The trial of a person who has been brought before the court under a wrongful arrest is often justified under the protection of the interests of justice, and is more accepted when the prosecuting state had either applied other means (lawful) and failed, or when other means would not have resulted in a surrender of the suspect – the principle of Nunquam decurritur ad extraordinarium sed ubi deficit ordinarium (we should never resort to what is extraordinary, not until what is ordinary fails). This could be due to the fact that the hosting state is reluctant in executing the arrest warrant. For this case, it is fair to argue that charges against Rusesabagina are very serious (terrorism, murder, arson, etc.) making his trial justifiable under the interests of justice, and Rwanda had issued an arrest warrant against him, but given his popularity (visible in the current western media attention), it is predictable that Rwanda would have faced an uphill battle to obtain his extradition.

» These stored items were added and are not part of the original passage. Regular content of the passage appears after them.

/-- PWR_RSTCAUSE with a bit set. -/
def withCause (s : State) (n : Nat) : State :=
  { s with pwr := { s.pwr with rstCause := s.pwr.rstCause ||| BitVec.ofNat 16 (2 ^ n) } }

/-- Device reset (R370): the intake's records are committed first, and pad hold is released. -/
def deviceReset (s : State) (cause : Nat) : State :=
  let s := withCause (coldState (flushIntake s) .m1) cause
  { s with pwr := { s.pwr with held := 0, padLatch := [], releasing := 0 } }

/-- Power-on reset (R370): always-on registers too; DRAM contents as far as VDDQ held; SEQ starts above the highest in
flash (R399). -/
def powerOnReset (s : State) (vddqHeld failed : Bool) : State :=
  let t := coldState s .m1
  { t with
    last := .m0
    tap := {}
    regs := []
    pwr := { rstCause := if failed then 0x8400 else 0x8000 }
    jrn := { seq := match s.flash.topSeq with
        | some n => (n + 8320) % 2 ^ 32
        | none => 0 }
    dram := { data := if vddqHeld then t.dram.data else [] } }

/-- Power is lost during a burn: the step word stays partly burnt, neither blank nor complete; a token word counts as
consumed all the same (R377, R389). -/
def cutBurn (s : State) : State :=
  match s.lc.burn with
  | some (.step w _) => { s with lc := { s.lc with burn := none, steps := tset 0 s.lc.steps w 0x00FF } }
  | some (.token w) => { s with lc := { s.lc with burn := none, tokens := tset 0 s.lc.tokens w 0x00FF } }
  | none => s

/-- Supplies are lost: M0. -/
def supplyLoss (s : State) : State :=
  let t := powerOnReset (cutBurn s) false false
  { t with mode := .m0, pwr := { t.pwr with vauxOk := false } }

/-! ### Reset release (R155, R377, R399) -/

/-- A step word as the read at reset release finds it: blank, complete, or neither. -/
def stepWord (s : State) (bad : List Nat) (i : Nat) : Option Bool :=
  let w := tget 0 s.lc.steps i
  if bad.contains i then none else if w = 0 then some false else if w = 0xFFFF then some true else none

/-- The number of complete words among words 0 to 29. -/
def stepCount (s : State) (bad : List Nat) : Nat := ((List.range 30).filter fun i => stepWord s bad i == some true).length

/-- The life-cycle state that the step words spell (R377). -/
def decodeSteps (s : State) (bad : List Nat) : LcState :=
  if (List.range 32).any fun i => (stepWord s bad i).isNone then .lost
  else if (List.range 29).any fun i => stepWord s bad i == some false && stepWord s bad (i + 1) == some true then .lost
  else if stepWord s bad 31 = some true then .scrap
  else if stepWord s bad 30 = some true then .returned
  else
    let n := stepCount s bad
    if n = 0 then .raw else if n = 1 then .vtest else if n % 2 = 0 then .shipped else .sealed

/-- Chaty's firmware: the stored update when it passes its check, else the ROM (R324, R328). -/
def bootChaty (s : State) : State :=
  let v := s.mgt.stored.bind fun e => Config.packageVersion e.2
  { s with mgt := { s.mgt with updated := v.isSome, rom := v.isNone, fwVer := v.getD 0 } }

/-- The flash controller at reset release: half-erased sectors and an aborted operation are reported, sectors of the
system area are recovered, and the journal area's next sector is erased again where that was cut short (R415, R416). -/
def bootFlash (s : State) : State :=
  let half := (s.flash.status.map (·.1)).filter (halfErased s)
  let s := if half.isEmpty then s else raiseEv s 1712
  let s := if s.flash.aborted then raiseEv { s with flash := { s.flash with aborted := false } } 1715 else s
  let s := (half.filter fun k => decide (0x13200 ≤ k)).foldl (fun s k => markSector (clearSector s k) k) s
  if s.flash.curUsed > 0 ∧ !s.flash.nextReady then journalErase s else s

/-- The BOOT record (R399). -/
def bootRecord (s : State) : State :=
  journal s (engRec 7 0 0 0x13 stOk s.pwr.rstCause.toNat s.jrn.bootOld s.flash.inc.toNat) false 1 .done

Therefore, it does make sense to suggest that when it is established that there was indeed some kind of violations of his pre-trial rights, that another remedy such as the reduction of the sentence be found, or financial compensation (if found innocent) as provided for under ICCPR (in its Article 9(5)) that: ‘Anyone who has been the victim of unlawful arrest or detention shall have an enforceable right to compensation.’ These are some of the legal issues we need to be discussing more, as we wait for his day in court, the rest is a distraction.

Dr. Alphonse Muleefu is a Senior Lecturer at the School of Law and Acting Principal of the College of Arts and Social Sciences (CASS) both of the University of Rwanda and is a member of the Rwanda Bar Association.